*** INFORMATION SHOWN Section Begins ***

/-! ### `State.vramWrite` -/

@[simp] theorem State.vramWrite_cfg (s : State) (k : BitVec 1) (o : Nat) (v : Byte) : (s.vramWrite k o v).cfg = s.cfg := rfl
@[simp] theorem State.vramWrite_lcdc (s : State) (k : BitVec 1) (o : Nat) (v : Byte) : (s.vramWrite k o v).lcdc = s.lcdc := rfl
@[simp] theorem State.vramWrite_statHi (s : State) (k : BitVec 1) (o : Nat) (v : Byte) : (s.vramWrite k o v).statHi = s.statHi := rfl
@[simp] theorem State.vramWrite_coincidence (s : State) (k : BitVec 1) (o : Nat) (v : Byte) : (s.vramWrite k o v).coincidence = s.coincidence := rfl
@[simp] theorem State.vramWrite_ly (s : State) (k : BitVec 1) (o : Nat) (v : Byte) : (s.vramWrite k o v).ly = s.ly := rfl
@[simp] theorem State.vramWrite_lyc (s : State) (k : BitVec 1) (o : Nat) (v : Byte) : (s.vramWrite k o v).lyc = s.lyc := rfl
@[simp] theorem State.vramWrite_scy (s : State) (k : BitVec 1) (o : Nat) (v : Byte) : (s.vramWrite k o v).scy = s.scy := rfl
@[simp] theorem State.vramWrite_scx (s : State) (k : BitVec 1) (o : Nat) (v : Byte) : (s.vramWrite k o v).scx = s.scx := rfl
@[simp] theorem State.vramWrite_wy (s : State) (k : BitVec 1) (o : Nat) (v : Byte) : (s.vramWrite k o v).wy = s.wy := rfl
@[simp] theorem State.vramWrite_wx (s : State) (k : BitVec 1) (o : Nat) (v : Byte) : (s.vramWrite k o v).wx = s.wx := rfl
@[simp] theorem State.vramWrite_bgp (s : State) (k : BitVec 1) (o : Nat) (v : Byte) : (s.vramWrite k o v).bgp = s.bgp := rfl
@[simp] theorem State.vramWrite_obp0 (s : State) (k : BitVec 1) (o : Nat) (v : Byte) : (s.vramWrite k o v).obp0 = s.obp0 := rfl
@[simp] theorem State.vramWrite_obp1 (s : State) (k : BitVec 1) (o : Nat) (v : Byte) : (s.vramWrite k o v).obp1 = s.obp1 := rfl
@[simp] theorem State.vramWrite_vbk (s : State) (k : BitVec 1) (o : Nat) (v : Byte) : (s.vramWrite k o v).vbk = s.vbk := rfl
@[simp] theorem State.vramWrite_bcps (s : State) (k : BitVec 1) (o : Nat) (v : Byte) : (s.vramWrite k o v).bcps = s.bcps := rfl
@[simp] theorem State.vramWrite_ocps (s : State) (k : BitVec 1) (o : Nat) (v : Byte) : (s.vramWrite k o v).ocps = s.ocps := rfl
@[simp] theorem State.vramWrite_bgPal (s : State) (k : BitVec 1) (o : Nat) (v : Byte) : (s.vramWrite k o v).bgPal = s.bgPal := rfl
@[simp] theorem State.vramWrite_objPal (s : State) (k : BitVec 1) (o : Nat) (v : Byte) : (s.vramWrite k o v).objPal = s.objPal := rfl
@[simp] theorem State.vramWrite_vram (s : State) (k : BitVec 1) (o : Nat) (v : Byte) : (s.vramWrite k o v).vram = s.vram.write (vramIndex k o) v := rfl
@[simp] theorem State.vramWrite_oam (s : State) (k : BitVec 1) (o : Nat) (v : Byte) : (s.vramWrite k o v).oam = s.oam := rfl
@[simp] theorem State.vramWrite_mode (s : State) (k : BitVec 1) (o : Nat) (v : Byte) : (s.vramWrite k o v).mode = s.mode := rfl
@[simp] theorem State.vramWrite_acc (s : State) (k : BitVec 1) (o : Nat) (v : Byte) : (s.vramWrite k o v).acc = s.acc := rfl
@[simp] theorem State.vramWrite_windowLine (s : State) (k : BitVec 1) (o : Nat) (v : Byte) : (s.vramWrite k o v).windowLine = s.windowLine := rfl
@[simp] theorem State.vramWrite_spriteList (s : State) (k : BitVec 1) (o : Nat) (v : Byte) : (s.vramWrite k o v).spriteList = s.spriteList := rfl
@[simp] theorem State.vramWrite_idxBuf (s : State) (k : BitVec 1) (o : Nat) (v : Byte) : (s.vramWrite k o v).idxBuf = s.idxBuf := rfl
@[simp] theorem State.vramWrite_prioBuf (s : State) (k : BitVec 1) (o : Nat) (v : Byte) : (s.vramWrite k o v).prioBuf = s.prioBuf := rfl
@[simp] theorem State.vramWrite_frame (s : State) (k : BitVec 1) (o : Nat) (v : Byte) : (s.vramWrite k o v).frame = s.frame := rfl
@[simp] theorem State.vramWrite_pending (s : State) (k : BitVec 1) (o : Nat) (v : Byte) : (s.vramWrite k o v).pending = s.pending := rfl
@[simp] theorem State.vramWrite_hookWrites (s : State) (k : BitVec 1) (o : Nat) (v : Byte) : (s.vramWrite k o v).hookWrites = s.hookWrites := rfl
@[simp] theorem State.vramWrite_events (s : State) (k : BitVec 1) (o : Nat) (v : Byte) : (s.vramWrite k o v).events = s.events := rfl
@[simp] theorem State.vramWrite_reads (s : State) (k : BitVec 1) (o : Nat) (v : Byte) : (s.vramWrite k o v).reads = s.reads := rfl

/-! ### `State.oamWrite` -/

@[simp] theorem State.oamWrite_cfg (s : State) (i : Nat) (v : Byte) : (s.oamWrite i v).cfg = s.cfg := rfl
@[simp] theorem State.oamWrite_lcdc (s : State) (i : Nat) (v : Byte) : (s.oamWrite i v).lcdc = s.lcdc := rfl
@[simp] theorem State.oamWrite_statHi (s : State) (i : Nat) (v : Byte) : (s.oamWrite i v).statHi = s.statHi := rfl
@[simp] theorem State.oamWrite_coincidence (s : State) (i : Nat) (v : Byte) : (s.oamWrite i v).coincidence = s.coincidence := rfl
@[simp] theorem State.oamWrite_ly (s : State) (i : Nat) (v : Byte) : (s.oamWrite i v).ly = s.ly := rfl
@[simp] theorem State.oamWrite_lyc (s : State) (i : Nat) (v : Byte) : (s.oamWrite i v).lyc = s.lyc := rfl
@[simp] theorem State.oamWrite_scy (s : State) (i : Nat) (v : Byte) : (s.oamWrite i v).scy = s.scy := rfl
@[simp] theorem State.oamWrite_scx (s : State) (i : Nat) (v : Byte) : (s.oamWrite i v).scx = s.scx := rfl
@[simp] theorem State.oamWrite_wy (s : State) (i : Nat) (v : Byte) : (s.oamWrite i v).wy = s.wy := rfl
@[simp] theorem State.oamWrite_wx (s : State) (i : Nat) (v : Byte) : (s.oamWrite i v).wx = s.wx := rfl
@[simp] theorem State.oamWrite_bgp (s : State) (i : Nat) (v : Byte) : (s.oamWrite i v).bgp = s.bgp := rfl
@[simp] theorem State.oamWrite_obp0 (s : State) (i : Nat) (v : Byte) : (s.oamWrite i v).obp0 = s.obp0 := rfl
@[simp] theorem State.oamWrite_obp1 (s : State) (i : Nat) (v : Byte) : (s.oamWrite i v).obp1 = s.obp1 := rfl
@[simp] theorem State.oamWrite_vbk (s : State) (i : Nat) (v : Byte) : (s.oamWrite i v).vbk = s.vbk := rfl
@[simp] theorem State.oamWrite_bcps (s : State) (i : Nat) (v : Byte) : (s.oamWrite i v).bcps = s.bcps := rfl
@[simp] theorem State.oamWrite_ocps (s : State) (i : Nat) (v : Byte) : (s.oamWrite i v).ocps = s.ocps := rfl
@[simp] theorem State.oamWrite_bgPal (s : State) (i : Nat) (v : Byte) : (s.oamWrite i v).bgPal = s.bgPal := rfl
@[simp] theorem State.oamWrite_objPal (s : State) (i : Nat) (v : Byte) : (s.oamWrite i v).objPal = s.objPal := rfl
@[simp] theorem State.oamWrite_vram (s : State) (i : Nat) (v : Byte) : (s.oamWrite i v).vram = s.vram := rfl
@[simp] theorem State.oamWrite_oam (s : State) (i : Nat) (v : Byte) : (s.oamWrite i v).oam = s.oam.write (i % 160) v := rfl
@[simp] theorem State.oamWrite_mode (s : State) (i : Nat) (v : Byte) : (s.oamWrite i v).mode = s.mode := rfl
@[simp] theorem State.oamWrite_acc (s : State) (i : Nat) (v : Byte) : (s.oamWrite i v).acc = s.acc := rfl
@[simp] theorem State.oamWrite_windowLine (s : State) (i : Nat) (v : Byte) : (s.oamWrite i v).windowLine = s.windowLine := rfl
@[simp] theorem State.oamWrite_spriteList (s : State) (i : Nat) (v : Byte) : (s.oamWrite i v).spriteList = s.spriteList := rfl
@[simp] theorem State.oamWrite_idxBuf (s : State) (i : Nat) (v : Byte) : (s.oamWrite i v).idxBuf = s.idxBuf := rfl
@[simp] theorem State.oamWrite_prioBuf (s : State) (i : Nat) (v : Byte) : (s.oamWrite i v).prioBuf = s.prioBuf := rfl
@[simp] theorem State.oamWrite_frame (s : State) (i : Nat) (v : Byte) : (s.oamWrite i v).frame = s.frame := rfl
@[simp] theorem State.oamWrite_pending (s : State) (i : Nat) (v : Byte) : (s.oamWrite i v).pending = s.pending := rfl
@[simp] theorem State.oamWrite_hookWrites (s : State) (i : Nat) (v : Byte) : (s.oamWrite i v).hookWrites = s.hookWrites := rfl
@[simp] theorem State.oamWrite_events (s : State) (i : Nat) (v : Byte) : (s.oamWrite i v).events = s.events := rfl
@[simp] theorem State.oamWrite_reads (s : State) (i : Nat) (v : Byte) : (s.oamWrite i v).reads = s.reads := rfl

*** INFORMATION SHOWN Section Ends ***

TASK ▸ The task calls for all lines in the entries that hold "idxBuf".

RESPONSE BELOW ▸
@[simp] theorem State.vramWrite_idxBuf (s : State) (k : BitVec 1) (o : Nat) (v : Byte) : (s.vramWrite k o v).idxBuf = s.idxBuf := rfl
@[simp] theorem State.oamWrite_idxBuf (s : State) (i : Nat) (v : Byte) : (s.oamWrite i v).idxBuf = s.idxBuf := rfl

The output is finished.